I have a dataframe:
{'country': {0: 'Afghanistan?*', 1: 'Albania?*'},
'region': {0: 'Asia', 1: 'Europe'},
'subregion': {0: 'Southern Asia', 1: 'Southern Europe'},
'rate_per_1000': {0: 6.7, 1: 2.1},
'count': {0: '2,474', 1: '61'},
'year': {0: 2018, 1: 2020},
'source': {0: 'NSO', 1: 'NSO'}}
country region subregion rate_per_1000 count year source
0 Afghanistan?* Asia Southern Asia 6.7 2,474 2018 NSO
1 Albania?* Europe Southern Europe 2.1 61 2020 NSO
There are multiple bad characters here that I want to get rid of. I made a short function for .apply() to get rid of them, however I am looping over a defined list of bad characters. This gives a bad code smell to me, I think this operation could be more vectorized in some way. This is what I’ve tried:
bad_chars = ['?', '*', ',']
def string_cleaner(col):
if col.dtype == 'object':
for char in bad_chars:
col = col.str.replace(f'{char}', '')
return col
homicide_by_country = homicide_by_country.apply(string_cleaner)
homicide_by_country
country region subregion rate_per_1000 count year source
0 Afghanistan Asia Southern Asia None 2474 None NSO
1 Albania Europe Southern Europe None 61 None NSO
My desired outcome is a more pythonic/pandonic technique for accomplishing the same outcome.

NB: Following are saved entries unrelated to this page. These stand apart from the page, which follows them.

/-- A region after an access of an agent, `wr` for a write that acts as class I or M: its new class when the access is
conflicting, and with it whether the holders' copies are also invalidated (R386). -/
def Region.conflict (q : Region) (agent : Option Nat) (classM wr : Bool) : Option (RegionClass × Bool) :=
  match q.cls with
  | .empty => if classM then some (.priv (agent.getD 0), false) else none
  | .priv a =>
    if agent = some a then none
    else if wr then some (.shared, true)
    else some (.readOnly (if classM then dedup [a, agent.getD 0] else [a]), false)
  | .readOnly _ => if wr then some (.shared, true) else none
  | .shared => none

/-- The class-M dies that may hold a line of a region. -/
def Region.holders (q : Region) (s : State) : List Nat :=
  match q.cls with
  | .empty => []
  | .priv a => [a]
  | .readOnly as => as
  | .shared => otherDies none s

/-- The directory's record of a line of a shared region after an access (R382, R385): a write by a class-M agent leaves it
modified there, any other write that the directory sees leaves it invalid; a read writes a modified copy back, and a
class-M reader joins the holders. -/
def DirLine.after (l : DirLine) (agent : Option Nat) (classM wr : Bool) : DirLine :=
  match agent, classM, wr with
  | some a, true, true => { l with st := .modified, holders := [a] }
  | _, _, true => { l with st := .invalid, holders := [] }
  | some a, true, false =>
    if l.holders = [a] then l
    else if l.holders.isEmpty then { l with st := .exclusive, holders := [a] }
    else { l with st := .shared, holders := dedup (a :: l.holders) }
  | _, _, false => { l with st := if l.holders.isEmpty then .invalid else .shared }

/-- The records of a shared region after an access to a line. -/
def Region.note (q : Region) (agent : Option Nat) (classM wr : Bool) (line : Nat) : Region :=
  let l := ((q.lines.find? fun x => x.ipa = line).getD { ipa := line, st := .invalid, holders := [] }).after agent classM wr
  let rest := q.lines.filter fun x => x.ipa ≠ line
  { q with lines := if l.holders.isEmpty then rest else l :: rest }

/-- The copies of a range that class-M dies hold are written back, and invalidated when asked (R386, R540): a line
whose page has no valid leaf is dropped. -/
def flushRange (base size : Nat) (inval : Bool) (dies : List Nat) (s : State) : State :=
  (dies.filter (· < 8)).foldl (fun s x =>
    ((s.dieAt x).l2.filter fun l => decide (base ≤ l.ipa) && decide (l.ipa < base + size)).foldl (fun s l =>
      match findLeaf s (l.ipa % 2 ^ 46) with
      | some f => snoopDie (f.pa (l.ipa % 2 ^ 46)) l.ipa inval s x
      | none => s) s) s

/-- The base of a region's 64 KiB range. -/
def Region.range (q : Region) : Nat := q.base / 65536 * 65536

/-- The last conflicting access of each 64 KiB range that has regions. -/
def rangeLasts (qs : List Region) : SMap Nat :=
  qs.foldl (fun m q => SMap.insert m q.range (max q.last ((SMap.get? m q.range).getD 0))) []

/-- The regions with those of one 64 KiB range returned to one empty region: the range whose last conflicting access is
oldest, at most one record being written in a millisecond (R540). -/
def reclaimRange (s : State) : State :=
  match (rangeLasts s.hub.regions).foldl (fun (b : Option (Nat × Nat)) q =>
      match b with
      | none => some q
      | some r => if q.2 < r.2 then some q else b) none with
  | none => s
  | some (base, _) =>
    let mine := fun r : Region => decide (r.range = base)
    let n := (s.hub.regions.filter mine).length
    let s := flushRange base 65536 true (otherDies none s) s
    let s := s.onHub fun h => { h with regions := h.regions.filter fun r => !mine r }
    if (s.hub.directoryReclaimAt.map fun t => decide (s.now < t + 2400000)).getD false then skipRecord s
    else record none 0 11 0xff 0 0x0106 (dbl n) noPkt (s.onHub fun h => { h with directoryReclaimAt := some s.now })

/-- The directory without a region. -/
def Hub.withoutRegion (h : Hub) (q : Region) : List Region := h.regions.filter fun r => !(r.base = q.base && r.log2 = q.log2)

/-- A region changed with no conflict: siblings that are now alike may merge once both have been without a conflict for a
millisecond (R387). -/
def renewRegion (old new : Region) (s : State) : State :=
  if new = old then s
  else
    let s := s.onHub fun h => { h with regions := new :: h.withoutRegion old }
    if new.cls = old.cls then s else s.after (old.last + 2400000 - s.now) .regionMerge { id := old.base }

/-- A conflicting access needs an entry, of a split or of a range that has none, and none is free (R540). -/
def directoryFull (agent : Option Nat) (line : Nat) (wr : Bool) (s : State) : Bool :=
  let q := regionOf s.hub line
  (q.conflict agent (classM s.hub agent) wr).isSome && decide (6 < q.log2) && decide (1048576 ≤ s.hub.regions.length)

/-- The directory's books after an access to a line at the home: a conflicting access splits its region once and
flushes the half with the line, and a MERGE may follow after a millisecond (R386, R387). -/
def touchRegion (agent : Option Nat) (line : Nat) (wr : Bool) (s : State) : State :=
  let s := if directoryFull agent line wr s then reclaimRange s else s
  let cm := classM s.hub agent
  let q := regionOf s.hub line
  match q.conflict agent cm wr with
  | none =>
    match q.cls with
    | .readOnly as =>
      if cm && !as.contains (agent.getD 0) then
        renewRegion q { q with cls := .readOnly (agent.getD 0 :: as) } s
      else s
    | .shared =>
      let n := q.note agent cm wr line
      renewRegion q (if cm then { n with users := SMap.insert q.users (agent.getD 0) s.now } else n) s
    | _ => s
  | some (cls, inval) =>
    let half := if 6 < q.log2 then q.log2 - 1 else q.log2
    let base := line / 2 ^ half * 2 ^ half
    let rest := if 6 < q.log2 then [{ q with base := if base = q.base then q.base + 2 ^ half else q.base, log2 := half }]
      else []
    let s := flushRange base (2 ^ half) inval (q.holders s) s
    let new : Region := { base := base, log2 := half, cls := cls, last := s.now, lines := [], users := [] }
    let new := if cls = .shared then new.note agent cm wr line else new
    let s := s.onHub fun h => { h with regions := new :: rest ++ h.withoutRegion q }
    s.after 2400000 .regionMerge { id := base }

/-- The directory's action for an access of an agent to a line at the home (R382): other dies' dirty copies are written
back, and a write that acts as class I or M invalidates them. -/
def snoop (agent : Option Nat) (pa line : Nat) (wr : Bool) (s : State) : State :=
  (otherDies agent s).foldl (snoopDie pa line wr) (touchRegion agent line wr s)

/-! ## Fills at the home (R162, R350) -/

/-- An exponent byte as the hub reads it, as privileged software does: of a byte with no valid leaf, or of a place that
holds no memory, it is 255, and there is a record to write (R162). Of a poisoned line, which is never returned as data (R491), it
is 255 with no record (DESIGN CHOICE, log entry 18). -/
def exponentAt (ipa : Nat) (s : State) : (Byte × Bool) × State :=
  match spotOf s.hub.package ipa with
  | .translated loc =>
    (match findLeaf s loc with
    | some l =>
      let s := snoop none (l.pa (lineOf loc)) (lineOf ipa) false s
      if s.hub.poisoned.contains (lineOf ipa) then ((255, true), s)
      else ((nth (homeBytes s (lineOf ipa) (l.pa (lineOf loc))) (ipa % 64) 0, true), s)
    | none => ((255, false), s))
  | .physical pa => if paExists s.hub pa then ((s.mem.byte (paKey pa), true), s) else ((255, false), s)
  | .lm d l o => (((lmBytes s d l o 1).headD 0, true), s)
  | .weight d o => (((s.dieAt d).weight.byte o, true), s)
  | .remote => (((remoteBytes s.mem ipa 1).headD 0, true), s)
  | _ => ((255, false), s)

/-- The record of a scale byte with no valid leaf, at most one for each window in a millisecond (R162, R493, R494). -/
def scaleRecord (j ipa : Nat) (s : State) : State :=
  if ((vget s.hub.fwLast j none).map fun t => decide (s.now < t + 2400000)).getD false then skipRecord s
  else errorRecord (errSrc none 0 4 0xff 0 0x0109) ipa (dbl j) noPkt 0
    (s.onHub fun h => { h with fwLast := vput h.fwLast j (some s.now) })

/-- The exponents of the blocks that start at offsets of a line, with a record for each that had no valid leaf (R162). -/
def exponentsOf (j line : Nat) : List Nat → State → List (Nat × Byte) × State
  | [], s => ([], s)
  | i :: is, s =>
    let b := (line + i - fwBaseOf s.hub j) / fwBlock s.hub j
    let ipa := field (vget s.hub.fwScl j 0) 55 0 + b
    let ((e, ok), s) := exponentAt ipa s
    let (es, s) := exponentsOf j line is (if ok then s else scaleRecord j ipa s)
    ((i, e) :: es, s)

/-- The sideband of a line, with the code of its window (R162). -/
def sideband (line : Nat) (s : State) : Option (Nat × List (Nat × Byte)) × State :=
  match fwOfLine s.hub line with
  | none => (none, s)
  | some j =>
    let fmt := field (vget s.hub.fwBase j 0) 58 56
    let starts := (List.range 64).filter fun i =>
      decide (fwBaseOf s.hub j ≤ line + i) && decide ((line + i - fwBaseOf s.hub j) % fwBlock s.hub j = 0) &&
        fwCovers s.hub j (line + i)
    let (es, s) := exponentsOf j line starts s
    (some (fmt, es), s)

/-- The hub cache's line for a read at the home, filled from memory when the cache lacks it, and its sideband with it (R162, R164,
R350). -/
def hubFill (line pa : Nat) (s : State) : HubLine × State :=
  let fill := fun (dirty : Bool) =>
    let (side, s) := sideband line s
    let l : HubLine := { ipa := line, pa := pa, bytes := homeBytes s line pa, dirty := dirty, side := side, sided := true }
    (l, s.onHub fun h => h.putLine l)
  match s.hub.line line with
  | some l => if l.sided then (l, s) else fill l.dirty
  | none => fill false

/-- A page that holds an exponent of a line's sideband is being moved, and the hub has still to read it (R162, R352). -/
def scaleMoving (s : State) (line : Nat) : Bool :=
  if (s.hub.line line).any (·.sided) then false
  else match fwOfLine s.hub line with
  | none => false
  | some j => (List.range 64).any fun i =>
      let off := line + i - fwBaseOf s.hub j
      fwCovers s.hub j (line + i) && decide (off % fwBlock s.hub j = 0) &&
        (match spotOf s.hub.package (field (vget s.hub.fwScl j 0) 55 0 + off / fwBlock s.hub j) with
        | .translated loc => pageMoving s loc
        | _ => false)
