/-- The request entries of an access: one for each line outside the core's own LM (R225). -/
def Access.entries (s : State) (a : Access) : Nat :=
  (dedup ((a.parts.filter fun p => match spotOf s.hub.package p.ipa with
    | .lm d l _ => !(decide (d = a.team.die) && decide (l = a.team.lcore))
    | _ => true).flatMap fun p => linesOf p.ipa p.size)).length

/-- A writing access, counted in RELC until it is performed or acknowledged (R225, R377). -/
def countStore (a : Access) (s : State) : Access × State :=
  let (w, s) := addWrite a.team { PendingWrite.new a.path with pos := a.pos, entries := if a.path = .ls then a.entries s else 0 } s
  ({ a with wid := some w }, s)

/-- The request entries that a team holds (R225): a store's until it is acknowledged at .core, a load's until its data
returns, and an atomic's until both. -/
def Team.entriesHeld (s : State) (t : Team) : Nat :=
  let counted := fun a : Access => t.writes.any fun w => w.core && some w.id = a.wid
  ((t.writes.filter (·.core)).map (·.entries)).sum +
    ((t.vars.filter fun a => a.path = .ls && a.op.variable && !counted a).map
      fun a => { a with parts := a.parts ++ a.early }.entries s).sum

/-- The request entries that the core's teams hold (R225, R366). -/
def requestsOut (s : State) : Nat :=
  (s.residents s.core.die s.core.pcore).foldl (fun n r => n + (s.teamAt r).entriesHeld s) 0

end Sys2Proof.Machine
end

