/-- The layout of the ring that a RINIT descriptor gives, or the cause and address of its fault (R298, R530): the engine reads
the descriptor and writes it. -/
def ringDescriptor (s : State) (va : Nat) : Except (Nat × Nat) RingBind :=
  if va % 32 ≠ 0 then .error (0x0020, va)
  else match vaIpa s.hub.package s.team.ref s.team.windows .atomic va with
    | none => .error (0x0020, va)
    | some ipa => match spotOf s.hub.package ipa with
      | .lm d l o =>
        if d = s.team.ref.die ∧ l = s.team.ref.lcore ∧ ownGrant s.team o 32 then
          let b := doubleAt (ownLm s o 8) 0
          let r : RingBind := { off := o, cnt := field b 43 32, lsz := field b 27 24, base := field b 20 0 }
          if r.lsz < 3 ∨ 12 < r.lsz ∨ r.base % 2 ^ r.lsz ≠ 0 then .error (0x0011, va)
          else if ownGrant s.team r.base ((r.cnt + 1) * 2 ^ r.lsz) then .ok r
          else .error (0x0021, firstOutside s.team r.base + localView)
        else .error (0x0021, va)
      | _ => .error (0x0021, va)

/-- RINIT (R298, R299): its fault is a deferred trap, and leaves the ring unbound. Slots that a stopped CPYR never wrote stand
in the way no longer (log entry 24), and slots written by then count under the new counters (R532). -/
def execRinit (f : DxForm) (s : State) : Host.Outcome State Fault Refusal :=
  .next (dxOp (.rinit f) true true (fun s =>
    let va := (s.team.ra f.aS).toNat
    let k := dxE f
    match ringDescriptor s va with
    | .error (cause, addr) =>
      let s := s.onCore fun c => { c with rings := vput c.rings k none }
      deferTrap s.team.ref cause addr (trapWord (.rinit f)) (issue .dx (.rinit f) 8 [] s)
    | .ok r =>
      let s := s.onCore fun c =>
        { c with rings := vput c.rings k (some r),
                 fills := c.fills.filter fun x =>
                   decide (x.ring ≠ k) || x.copy.all fun i => c.copies.any fun y => y.id = i }
      let s := setOwnLm s (r.off + 8) (natBytes 4 0 ++ natBytes 4 0 ++ natBytes 4 0 ++ natBytes 4 (r.cnt + 1))
      issue .dx (.rinit f) 8 [] (popFills s.team.ref k s.core.fills.length s)) s)

/-! ## CPYL (R294 to R296) -/

/-- A signed field of a descriptor. -/
def intAt (bs : List Byte) (off : Nat) : Int := (doubleAt bs off).toInt

/-- A tensor descriptor from its 96 bytes, or none when a value is reserved (R530). -/
def tensorOf (bs : List Byte) : Option Tensor :=
  let x : Tensor := { src := (doubleAt bs 0).toNat, dst := (doubleAt bs 8).toNat,
                      n := [numAt bs 16 4, numAt bs 20 4, numAt bs 24 4, numAt bs 28 4],
                      ss := [intAt bs 32, intAt bs 40, intAt bs 48], ds := [intAt bs 56, intAt bs 64, intAt bs 72],
                      next := field (doubleAt bs 80) 32 0 }
  if x.n.any (· = 0) ∨ 2 ^ 44 < x.total ∨ field (doubleAt bs 80) 63 33 ≠ 0 ∨ field (doubleAt bs 88) 63 1 ≠ 0 then none
  else some x

/-- The engine reads a CPYL descriptor. -/
def readTensor (c : Copy) (desc : Nat) (s : State) : Except EngineStop Tensor × State :=
  if desc % 64 ≠ 0 then (.error (.trap 0x0020 desc), s)
  else match engineRead c false false desc 96 s with
    | (.error e, s) => (.error e, s)
    | (.ok bs, s) => match tensorOf bs with
      | some x => (.ok x, s)
      | none => (.error (.trap 0x0011 desc), s)

/-- The next step of a tensor copy: a granule's beats, or all that remain when its ranges overlap in one LM, and then its last
writes; within the core's own LM its copy ends with them, and otherwise after a time that the spec does not state (R292). -/
def scheduleTensor (c : Copy) (x : Tensor) (s : State) : State :=
  let own := unitsInOwnLm s c x.units
  let n :=
    if x.granules ≤ x.next then 4
    else if unitsInOneLm s c x.units && x.meets s c then 2 * ((x.total - 4096 * x.next + 63) / 64)
    else (min (4096 * (x.next + 1)) x.total - 4096 * x.next + 63) / 64
  putCopy { c with tensor := some x, beats := some n, exact := own } s

/-- The IPA of a byte of a die's weight store (R302, R357). -/
def weightIpa (pkg d off : Nat) : Nat := pkg * 2 ^ 46 + dieRegion d + 0x40000000 + off

/-- Two lists of ranges share a byte. -/
def rangesMeet (xs ys : List (Nat × Nat)) : Bool :=
  xs.any fun x => ys.any fun y => decide (x.1 < y.1 + y.2) && decide (y.1 < x.1 + x.2)

/-- The bytes that a copy reads and those that it writes, as ranges of the intermediate space: a CPYL's descriptor is among
them, and of a CPYG the index list alone is read here. What the engine cannot tell before the copy starts has no ranges (R290). -/
def plainRanges (s : State) (c : Copy) : Option (List (Nat × Nat) × List (Nat × Nat)) :=
  let ranges := fun us : List Unit64 =>
    (sourceRanges s c us, us.flatMap fun u => u.flatMap fun (_, dst, n) => match dst with
      | .va a => ipaPieces s c a n
      | .weight off => [(weightIpa s.hub.package c.team.die off, n)])
  match c.kind with
  | .cpyl desc =>
    let rd := ipaPieces s c desc 96
    let wr := ipaPieces s c (desc + 80) 16
    c.tensor.map fun x =>
      let row := fun (base : Nat) (st : List Int) (i1 i2 i3 : Nat) =>
        (((base : Int) + i1 * nth st 0 0 + i2 * nth st 1 0 + i3 * nth st 2 0) % 2 ^ 64).toNat
      let rows := fun (base : Nat) (st : List Int) =>
        (List.range (nth x.n 3 1)).flatMap fun i3 => (List.range (nth x.n 2 1)).flatMap fun i2 =>
          (List.range (nth x.n 1 1)).flatMap fun i1 => ipaPieces s c (row base st i1 i2 i3) (nth x.n 0 1)
      (rd ++ rows x.src x.ss, wr ++ rows x.dst x.ds)
  | .cpyg dst _ list count e => some (ipaPieces s c list (4 * count), ipaPieces s c dst (count * 2 ^ e))
  | _ => some (ranges (copyUnits c s).1)

/-- An earlier copy of the core that has not completed may write bytes of these ranges. -/
def maybeWritten (s : State) (c : Copy) (rs : List (Nat × Nat)) : Bool :=
  (s.coreAt c.team.die (s.coreOf c.team)).copies.any fun x =>
    decide (x.id < c.id) && !x.kind.isSweep && (match plainRanges s x with
      | some (_, w) => rangesMeet w rs
      | none => true)

/-- The ranges of a copy, a CPYG's sources among them once nothing before it may still write its index list (R290). -/
def copyRanges (s : State) (c : Copy) : Option (List (Nat × Nat) × List (Nat × Nat)) :=
  match c.kind, plainRanges s c with
  | .cpyg _ _ _ _ _, some (r, w) =>
    if maybeWritten s c r then none
    else match copyUnits c s with
      | (us, none, _) => some (r ++ sourceRanges s c us, w)
      | _ => none
  | _, x => x

/-- Reads and writes of one copy and those of another touch a common byte, and one of the two writes it; a copy whose ranges
are not known may touch any (R290); log entry 25. -/
def rangesClash (a b : Option (List (Nat × Nat) × List (Nat × Nat))) : Bool :=
  match a, b with
  | some (r, w), some (r', w') => rangesMeet w w' || rangesMeet w r' || rangesMeet r w'
  | _, _ => true

/-- An earlier copy of the core has not completed, and touches bytes of these ranges of a copy (R290). -/
def behindRanges (s : State) (c : Copy) (mine : Option (List (Nat × Nat) × List (Nat × Nat))) : Bool :=
  (s.coreAt c.team.die (s.coreOf c.team)).copies.any fun x =>
    decide (x.id < c.id) && !x.kind.isSweep && rangesClash mine (copyRanges s x)

/-- An earlier copy of the core that touches bytes of this one has not completed (R290). -/
def behindCopy (s : State) (c : Copy) : Bool := behindRanges s c (copyRanges s c)

/-- An earlier copy of the core that touches the descriptor of this CPYL has not completed (R290). -/
def behindDescriptor (s : State) (c : Copy) (desc : Nat) : Bool :=
  behindRanges s c (some (ipaPieces s c desc 96, ipaPieces s c (desc + 80) 16))

/-- CPYL (R294, R295): the engine reads the descriptor at issue, unless a copy before it may write there (R290). -/
def execCpyl (f : DxForm) (s : State) : Host.Outcome State Fault Refusal :=
  .next (dxOp (.cpyl f) false true (fun s =>
    let desc := (s.team.ra f.aS).toNat
    let (c, s) := enqueueCopy (.cpyl f) (.cpyl desc) s
    let later := fun s : State => s.later .cpylProgress { team := c.team, id := c.id }
    if behindDescriptor s c desc then later s
    else match readTensor c desc s with
      | (.ok x, s) => scheduleTensor c x s
      | (.error (.trap cause va), s) => stopEngine c (.trap cause va) .cpylProgress s
      | (.error _, s) => later s) s)

/-! ## Moving (COPY_COMPLETE, CPYL_PROGRESS) -/

/-- A misaligned address or stride of a copy, or a range beyond the weight store: its cause and address (R530). The address of
a misaligned stride or count is its value (DESIGN CHOICE, log entry 23). -/
def copyFault (k : CopyKind) : Option (Nat × Nat) :=
  let mis := fun n (l : List Nat) => (l.find? fun a => a % n ≠ 0).map fun a => (0x0020, a)
  match k with
  | .cpy dst src ds ss _ _ => mis 64 [src, dst, ss, ds]
  | .cpyg dst base list count e => if count = 0 then none else (mis 4 [list]).orElse fun _ => mis (2 ^ e) [base, dst]
  | .wsld off src count =>
    if count = 0 then none
    else (mis 64 [off, src, count]).orElse fun _ => if 2 ^ 30 < off + count then some (0x0020, off) else none
  | _ => none

/-- A WSLD waits for the refresh window of a bank group that it writes (R303). -/
def wsldWaits (s : State) (k : CopyKind) : Bool :=
  match k, s.hub.refreshing with
  | .wsld off _ count, some g => decide (0 < count) && decide (off / 2 ^ 27 ≤ g) && decide (g ≤ (off + count - 1) / 2 ^ 27)
  | _, _ => false

/-- The slots that a CPYR has written are counted (R300). -/
def fillCopied (c : Copy) (m : Nat) (s : State) : State :=
  match c.kind with
  | .cpyr _ _ _ _ _ _ _ => fillWritten c.team c.id m s
  | _ => s

/-- A copy moves the units that it has still to move and completes, or stops after some of them (R292, R530, R535). -/
def completeCopy (c : Copy) (s : State) : State :=
  match copyFault c.kind with
  | some (cause, va) => stopEngine c (.trap cause va) .copyComplete s
  | none =>
    if behindCopy s c || wsldWaits s c.kind then s.after 2 .copyComplete s.occ
    else
      let (us, e, s) := copyUnits c s
      let covered := if unitsInOneLm s c us then fun _ => false else inRanges (sourceRanges s c us)
      let (n, e', c, s) := moveUnits covered us (us.drop c.moved) c s
      let c := { c with moved := c.moved + n }
      let s := fillCopied c n (putCopy c s)
      match e'.orElse fun _ => e with
      | some x => stopEngine c x .copyComplete s
      | none => endCopy c s

/-- The copy-queue entry that an event names, its core in the foreground. -/
def eventCopy (s : State) : Option Copy := s.core.copies.find? fun c => c.id = s.occ.id

/-- CPYL's last writes: ctl.done := 1, and the copy completes (R295). -/
def endTensor (c : Copy) (desc : Nat) (s : State) : State :=
  match engineWrite c false (desc + 88) (natBytes 8 1) s with
  | (some e, s) => stopEngine c e .cpylProgress s
  | (none, s) => endCopy c s
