/-- REEF load (R317). -/
def execReefLd (f : DxForm) (s : State) : Host.Outcome State Fault Refusal :=
  .next (sweepOp (.reefLd f) (dxH f) (some (s.team.ra f.aS).toNat) (fun t => .reefLd (dxH f) (t.ra f.aS).toNat) id s)

/-- REEF store (R317). -/
def execReefSt (f : DxForm) (s : State) : Host.Outcome State Fault Refusal :=
  .next (sweepOp (.reefSt f) (dxH f) (some (s.team.ra f.aS).toNat) (fun t => .reefSt (dxH f) (t.ra f.aS).toNat) id s)

/-- REEF wake all (R317). -/
def execReefWake (f : DxForm) (s : State) : Host.Outcome State Fault Refusal :=
  .next (sweepOp (.reefWake f) (dxH f) none (fun _ => .reefWake (dxH f)) id s)

/-- REEF clear all (R317). -/
def execReefClr (f : DxForm) (s : State) : Host.Outcome State Fault Refusal :=
  .next (sweepOp (.reefClr f) (dxH f) none (fun _ => .reefClr (dxH f)) id s)

/-- The status register holds an unspecified value until the instruction completes (R79, R340); log entry 3. -/
def freeStatus (cr : BitVec 6) (s : State) : State :=
  { s with team := s.team.write (.s cr (Config.freeDouble s.free)), free := s.free + 1 }

/-- TIDE (R333). -/
def execTide (f : DxForm) (s : State) : Host.Outcome State Fault Refusal :=
  .next (sweepOp (.tide f) (dxH f) none (fun _ => .tide (dxH f) f.cr 1 false) (freeStatus f.cr) s)

/-- TIDEQ (R334). -/
def execTideq (f : DxForm) (s : State) : Host.Outcome State Fault Refusal :=
  .next (sweepOp (.tideq f) (dxH f) none (fun _ => .tide (dxH f) f.cr (dxLow f) true) (freeStatus f.cr) s)

/-! ## What a context sees (R321, R330) -/

/-- The element that a 1-D or 2-D offset names, if it exists (R321). -/
def Shoal.neighbour (h : Shoal) (e : Nat) (n : BitVec 20) : Option Nat :=
  let x : Int :=
    if h.is2D then
      let dr := (n.extractLsb' 10 10).toInt
      let dc := (n.extractLsb' 0 10).toInt
      let col := (e % h.rowLen : Int) + dc
      if 0 ≤ col ∧ col < h.rowLen then ((e / h.rowLen : Int) + dr) * h.rowLen + col else -1
    else (e : Int) + n.toInt
  if 0 ≤ x ∧ x < h.n then some x.toNat else none

/-- The buffer that holds an element's current value. -/
def currentBuf (m : SweepLm) (s : State) (h : Shoal) (c : Nat) : Nat :=
  if h.isJ && m.bit s (h.parAt 0) c then 1 else 0

/-- The value that a running context sees for an element (R330). -/
def seenElem (s : State) (h : Shoal) (e : Nat) : Word32 :=
  let w := s.core.sweep
  let m := lmOfTeam w.team
  let c := e / 64
  if c = w.chunk then nth w.elems (e % 64) 0
  else
    let b := currentBuf m s h c
    m.word s (h.elemAt (if h.isJ && w.commits.contains c then 1 - b else b) e)

/-- A named element, the edge value outside the shoal (R321). -/
def readElem (s : State) (h : Shoal) (e : Option Nat) : Word32 :=
  match e with
  | none => h.edge
  | some e => seenElem s h e

/-! ## Context operations (R318 to R323, R519, R521) -/

/-- A context register (R127). -/
def Runner.reg (r : Runner) (n : BitVec 2) : Word32 :=
  match n.toNat with
  | 0 => r.e0
  | 1 => r.e1
  | 2 => r.e2
  | _ => r.ev

/-- A context register written. -/
def Runner.set (r : Runner) (n : BitVec 2) (x : Word32) : Runner :=
  match n.toNat with
  | 0 => { r with e0 := x }
  | 1 => { r with e1 := x }
  | 2 => { r with e2 := x }
  | _ => { r with ev := x }

/-- Word 0 (R311). -/
def ctxWord (state cond cpc wakes : Nat) : Word32 :=
  BitVec.ofNat 32 (wakes * 2 ^ 24 + state * 2 ^ 20 + cond * 2 ^ 16 + cpc % 2 ^ 16)

/-- wakes of word 0. -/
def ctxWakes (w : Word32) : Nat := w.toNat / 2 ^ 24
/-- Bits 23:20 of word 0. -/
def ctxState (w : Word32) : Nat := w.toNat / 2 ^ 20 % 16
/-- cond of word 0. -/
def ctxCond (w : Word32) : Nat := w.toNat / 2 ^ 16 % 16
/-- cpc of word 0. -/
def ctxCpc (w : Word32) : Nat := w.toNat % 2 ^ 16

/-- A context's run ends in a state, at a cpc, with a cond (R323, R521). -/
def Runner.stop (r : Runner) (state cpc cond : Nat) : Runner :=
  { r with w0 := ctxWord state cond cpc (ctxWakes r.w0), cpc := cpc, active := false }

/-- A context fault (R521). -/
def Runner.fault (r : Runner) : Runner := r.stop 8 r.cpc (ctxCond r.w0)

/-- The next word. -/
def Runner.step (r : Runner) : Runner := { r with cpc := r.cpc + 1 }

/-- The second operand of an operand layout (R128, R320). -/
def CxForm.operand (f : CxForm) (r : Runner) : Word32 :=
  if f.i = 1 then (if f.t = 1 then f.k ++ (0 : BitVec 16) else f.k.signExtend 32) else r.reg f.b

/-- The distinct cpcs of the runners whose run goes on. -/
def pendingCpcs (rs : List Runner) : List Nat := dedup ((rs.filter (·.active)).map (·.cpc))

/-- The chunk goes over to serial mode when it would hold more than 8 groups (R327). -/
def Sweep.regroup (w : Sweep) : Sweep :=
  { w with serial := w.serial || decide (8 < (pendingCpcs w.runners).length), lanes := [] }

/-- One lane executes an operation: a reserved field value is a context fault (R519), which has no effect. -/
def laneOp (ok : Bool) (f : Runner → Sweep → Runner × Sweep) (w : Sweep) (i : Nat) : Sweep :=
  match w.runners[i]? with
  | none => w
  | some r =>
    if ok then
      let (r, w) := f { r with ops := r.ops + 1 } w
      { w with runners := put w.runners i r }
    else { w with runners := put w.runners i r.fault }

edit: You may notice for some reason my rate_per_1000 columns goes blank. I haven’t troubleshot that problem yet but if you spot something obvious I’m all ears.
>Solution :
Seems like you need df.replace with regex=True
import re
>>> df.replace('|'.join(map(re.escape, bad_chars)),'', regex=True)
Notice that this will keep the same dtypes of your columns, so no need to worry about numeric cols.
Also, note that you need a special treatment of your regex because ?, * etc are special characters in regular expressions, so you need to escape these chars.
In more detail, re.escape will basically add a \ in front of every character in bad_chars, as long as it’s a special character. This is necessary as to make sure that special character is meant literally as is.
Take this example from the Python docs:
The first metacharacter for repeating things that we’ll look at is *.
* doesn’t match the literal character '*';
instead, it specifies that the previous character can be
matched zero or more times, instead of exactly once.
This means that if you just use df.replace("*", "", regex=True), the engine will interpret * as a metacharacter, not as an asterisk, which will yield weird results. However, if you do df.replace("\*", "", regex=True), then * will be interpreted as an asterisk. "Escaping" means this action of adding a \ to indicate you mean the literal character.
Now, | is also a metacharacter that means "join", or "or". Here, we do NOT want to escape the pipe, because we want it interpreted with its regexp power.
The expression below
'|'.join(map(re.escape, bad_chars))
will yield something like
\?|\*|,
which means we want to replace all \? and \* and , with empty strings.